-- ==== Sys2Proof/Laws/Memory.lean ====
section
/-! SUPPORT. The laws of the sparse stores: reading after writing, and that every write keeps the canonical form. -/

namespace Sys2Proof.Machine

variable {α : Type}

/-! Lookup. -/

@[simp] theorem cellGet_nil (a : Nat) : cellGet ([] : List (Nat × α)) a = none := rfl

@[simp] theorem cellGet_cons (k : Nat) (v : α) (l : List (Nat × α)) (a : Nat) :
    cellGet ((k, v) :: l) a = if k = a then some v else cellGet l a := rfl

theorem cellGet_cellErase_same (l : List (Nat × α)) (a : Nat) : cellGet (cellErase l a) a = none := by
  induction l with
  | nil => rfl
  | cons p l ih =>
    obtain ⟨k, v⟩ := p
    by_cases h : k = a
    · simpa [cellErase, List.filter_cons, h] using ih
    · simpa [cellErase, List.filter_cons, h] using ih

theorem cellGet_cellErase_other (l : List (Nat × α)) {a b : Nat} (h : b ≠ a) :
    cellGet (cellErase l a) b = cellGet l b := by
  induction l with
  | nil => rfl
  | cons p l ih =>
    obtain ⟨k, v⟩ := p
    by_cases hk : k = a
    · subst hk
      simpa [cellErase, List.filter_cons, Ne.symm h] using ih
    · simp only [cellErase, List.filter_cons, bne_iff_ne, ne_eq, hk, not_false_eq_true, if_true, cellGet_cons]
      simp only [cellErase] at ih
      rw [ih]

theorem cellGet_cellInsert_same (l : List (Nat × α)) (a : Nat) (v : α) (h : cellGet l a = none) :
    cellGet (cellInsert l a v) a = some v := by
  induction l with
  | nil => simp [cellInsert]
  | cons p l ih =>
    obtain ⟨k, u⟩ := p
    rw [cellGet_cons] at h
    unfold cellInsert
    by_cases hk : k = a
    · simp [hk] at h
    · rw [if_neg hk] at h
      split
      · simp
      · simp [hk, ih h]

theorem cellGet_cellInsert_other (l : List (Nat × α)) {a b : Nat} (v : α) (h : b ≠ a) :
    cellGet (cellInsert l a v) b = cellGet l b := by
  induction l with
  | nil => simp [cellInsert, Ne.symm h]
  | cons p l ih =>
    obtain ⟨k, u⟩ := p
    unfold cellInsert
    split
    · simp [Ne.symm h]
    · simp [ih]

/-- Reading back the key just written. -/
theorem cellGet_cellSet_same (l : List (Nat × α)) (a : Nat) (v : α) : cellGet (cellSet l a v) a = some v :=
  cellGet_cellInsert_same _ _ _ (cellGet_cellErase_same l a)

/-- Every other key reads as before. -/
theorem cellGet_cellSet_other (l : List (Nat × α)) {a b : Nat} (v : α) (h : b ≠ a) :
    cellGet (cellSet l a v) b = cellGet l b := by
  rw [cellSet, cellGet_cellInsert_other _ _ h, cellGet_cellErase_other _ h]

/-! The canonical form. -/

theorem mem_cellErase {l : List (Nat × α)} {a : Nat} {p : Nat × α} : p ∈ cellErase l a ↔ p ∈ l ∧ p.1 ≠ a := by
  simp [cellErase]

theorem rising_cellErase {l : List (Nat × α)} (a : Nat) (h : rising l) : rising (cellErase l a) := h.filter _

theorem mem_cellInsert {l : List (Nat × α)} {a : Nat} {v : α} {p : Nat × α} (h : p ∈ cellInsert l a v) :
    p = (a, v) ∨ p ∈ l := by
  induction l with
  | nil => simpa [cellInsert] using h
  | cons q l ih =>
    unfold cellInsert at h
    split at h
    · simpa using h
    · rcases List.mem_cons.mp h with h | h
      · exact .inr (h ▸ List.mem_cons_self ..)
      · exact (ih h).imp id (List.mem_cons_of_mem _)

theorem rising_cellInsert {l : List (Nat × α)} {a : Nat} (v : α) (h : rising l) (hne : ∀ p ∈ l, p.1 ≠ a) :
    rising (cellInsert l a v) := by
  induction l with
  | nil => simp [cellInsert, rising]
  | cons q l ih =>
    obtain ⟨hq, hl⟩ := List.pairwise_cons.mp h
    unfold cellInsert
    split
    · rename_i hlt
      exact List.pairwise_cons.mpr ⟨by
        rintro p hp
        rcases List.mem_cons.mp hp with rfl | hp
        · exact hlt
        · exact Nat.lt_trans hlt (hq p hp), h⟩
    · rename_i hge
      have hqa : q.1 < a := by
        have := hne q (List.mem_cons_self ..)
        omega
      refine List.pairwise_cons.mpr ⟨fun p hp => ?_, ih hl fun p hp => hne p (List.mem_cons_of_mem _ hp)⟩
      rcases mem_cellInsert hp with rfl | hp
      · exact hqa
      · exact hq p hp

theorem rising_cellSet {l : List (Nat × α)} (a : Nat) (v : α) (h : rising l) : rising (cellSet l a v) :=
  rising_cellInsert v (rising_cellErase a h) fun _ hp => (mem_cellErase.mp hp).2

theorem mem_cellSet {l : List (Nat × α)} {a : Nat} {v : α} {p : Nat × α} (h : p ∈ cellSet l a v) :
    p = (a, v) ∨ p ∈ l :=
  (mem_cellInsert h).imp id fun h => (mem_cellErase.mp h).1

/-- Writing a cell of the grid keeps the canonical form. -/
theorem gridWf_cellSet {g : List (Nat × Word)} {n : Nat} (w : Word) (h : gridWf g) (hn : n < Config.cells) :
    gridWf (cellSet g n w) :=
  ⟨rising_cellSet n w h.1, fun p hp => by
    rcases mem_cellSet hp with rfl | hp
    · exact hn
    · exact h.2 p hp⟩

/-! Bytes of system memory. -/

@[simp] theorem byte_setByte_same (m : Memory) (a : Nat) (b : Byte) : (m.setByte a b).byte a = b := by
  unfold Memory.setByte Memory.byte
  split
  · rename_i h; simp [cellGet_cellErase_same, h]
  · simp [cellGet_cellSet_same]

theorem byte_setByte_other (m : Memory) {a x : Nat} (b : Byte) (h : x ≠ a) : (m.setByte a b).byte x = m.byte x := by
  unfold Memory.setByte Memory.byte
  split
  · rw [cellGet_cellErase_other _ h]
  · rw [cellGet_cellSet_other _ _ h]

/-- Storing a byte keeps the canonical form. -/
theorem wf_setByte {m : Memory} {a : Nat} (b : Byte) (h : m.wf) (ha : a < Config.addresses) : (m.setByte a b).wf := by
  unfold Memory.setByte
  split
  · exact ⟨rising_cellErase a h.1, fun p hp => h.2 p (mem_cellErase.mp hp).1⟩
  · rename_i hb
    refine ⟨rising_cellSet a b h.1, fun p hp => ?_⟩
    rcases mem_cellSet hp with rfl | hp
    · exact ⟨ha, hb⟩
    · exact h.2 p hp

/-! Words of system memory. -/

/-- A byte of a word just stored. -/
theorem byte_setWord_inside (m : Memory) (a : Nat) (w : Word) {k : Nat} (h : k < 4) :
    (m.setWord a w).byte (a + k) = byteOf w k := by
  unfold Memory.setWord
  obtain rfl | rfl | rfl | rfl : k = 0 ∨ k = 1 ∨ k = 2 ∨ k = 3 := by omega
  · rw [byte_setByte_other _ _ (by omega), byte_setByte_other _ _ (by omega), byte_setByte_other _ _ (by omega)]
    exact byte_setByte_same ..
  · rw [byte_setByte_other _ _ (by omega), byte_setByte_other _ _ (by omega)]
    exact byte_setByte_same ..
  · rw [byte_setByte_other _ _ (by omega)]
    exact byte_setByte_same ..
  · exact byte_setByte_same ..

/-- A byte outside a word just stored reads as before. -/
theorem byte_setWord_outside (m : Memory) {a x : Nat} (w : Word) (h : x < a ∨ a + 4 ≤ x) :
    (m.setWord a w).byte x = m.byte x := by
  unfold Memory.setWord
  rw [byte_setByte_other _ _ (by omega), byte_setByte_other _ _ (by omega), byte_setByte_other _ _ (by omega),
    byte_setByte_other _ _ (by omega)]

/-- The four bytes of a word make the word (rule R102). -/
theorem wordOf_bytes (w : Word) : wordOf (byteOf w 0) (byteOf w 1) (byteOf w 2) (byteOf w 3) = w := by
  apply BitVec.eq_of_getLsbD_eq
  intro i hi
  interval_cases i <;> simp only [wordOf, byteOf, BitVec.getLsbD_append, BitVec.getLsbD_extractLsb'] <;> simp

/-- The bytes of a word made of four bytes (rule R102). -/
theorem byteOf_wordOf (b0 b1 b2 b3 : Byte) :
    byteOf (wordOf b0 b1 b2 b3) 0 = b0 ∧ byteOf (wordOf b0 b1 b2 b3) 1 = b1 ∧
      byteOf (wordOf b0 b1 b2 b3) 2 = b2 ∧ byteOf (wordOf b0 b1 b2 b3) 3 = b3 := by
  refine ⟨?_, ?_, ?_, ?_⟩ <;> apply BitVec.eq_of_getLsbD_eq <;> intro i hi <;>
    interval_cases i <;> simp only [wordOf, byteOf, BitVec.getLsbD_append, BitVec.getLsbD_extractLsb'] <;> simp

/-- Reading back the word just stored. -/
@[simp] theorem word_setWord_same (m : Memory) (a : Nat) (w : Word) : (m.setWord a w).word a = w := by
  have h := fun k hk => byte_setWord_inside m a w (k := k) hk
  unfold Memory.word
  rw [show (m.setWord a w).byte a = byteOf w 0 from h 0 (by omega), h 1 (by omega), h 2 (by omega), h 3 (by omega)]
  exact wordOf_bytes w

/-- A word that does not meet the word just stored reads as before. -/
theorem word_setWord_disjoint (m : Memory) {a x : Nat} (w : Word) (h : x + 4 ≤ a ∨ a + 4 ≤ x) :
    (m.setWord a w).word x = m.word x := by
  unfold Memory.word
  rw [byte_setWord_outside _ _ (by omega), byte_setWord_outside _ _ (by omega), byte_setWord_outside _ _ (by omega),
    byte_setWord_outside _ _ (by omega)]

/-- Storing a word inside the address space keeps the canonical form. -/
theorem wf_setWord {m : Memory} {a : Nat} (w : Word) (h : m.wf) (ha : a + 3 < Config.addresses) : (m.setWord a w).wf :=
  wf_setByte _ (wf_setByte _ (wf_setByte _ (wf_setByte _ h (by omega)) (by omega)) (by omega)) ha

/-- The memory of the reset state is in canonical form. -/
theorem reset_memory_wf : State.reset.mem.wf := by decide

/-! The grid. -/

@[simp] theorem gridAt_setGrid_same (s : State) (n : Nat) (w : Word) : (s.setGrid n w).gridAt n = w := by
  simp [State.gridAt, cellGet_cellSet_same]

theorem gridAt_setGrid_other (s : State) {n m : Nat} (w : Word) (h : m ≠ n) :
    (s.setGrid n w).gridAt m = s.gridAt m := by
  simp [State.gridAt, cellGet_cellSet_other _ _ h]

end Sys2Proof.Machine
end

### Exercise instructions
Reproduce verbatim only this range: the first line of the material through the line that contains "by_cases h : k = a", inclusive.

### Solution
-- ==== Sys2Proof/Laws/Memory.lean ====
section
/-! SUPPORT. The laws of the sparse stores: reading after writing, and that every write keeps the canonical form. -/

namespace Sys2Proof.Machine

variable {α : Type}

/-! Lookup. -/

@[simp] theorem cellGet_nil (a : Nat) : cellGet ([] : List (Nat × α)) a = none := rfl

@[simp] theorem cellGet_cons (k : Nat) (v : α) (l : List (Nat × α)) (a : Nat) :
    cellGet ((k, v) :: l) a = if k = a then some v else cellGet l a := rfl

theorem cellGet_cellErase_same (l : List (Nat × α)) (a : Nat) : cellGet (cellErase l a) a = none := by
  induction l with
  | nil => rfl
  | cons p l ih =>
    obtain ⟨k, v⟩ := p
    by_cases h : k = a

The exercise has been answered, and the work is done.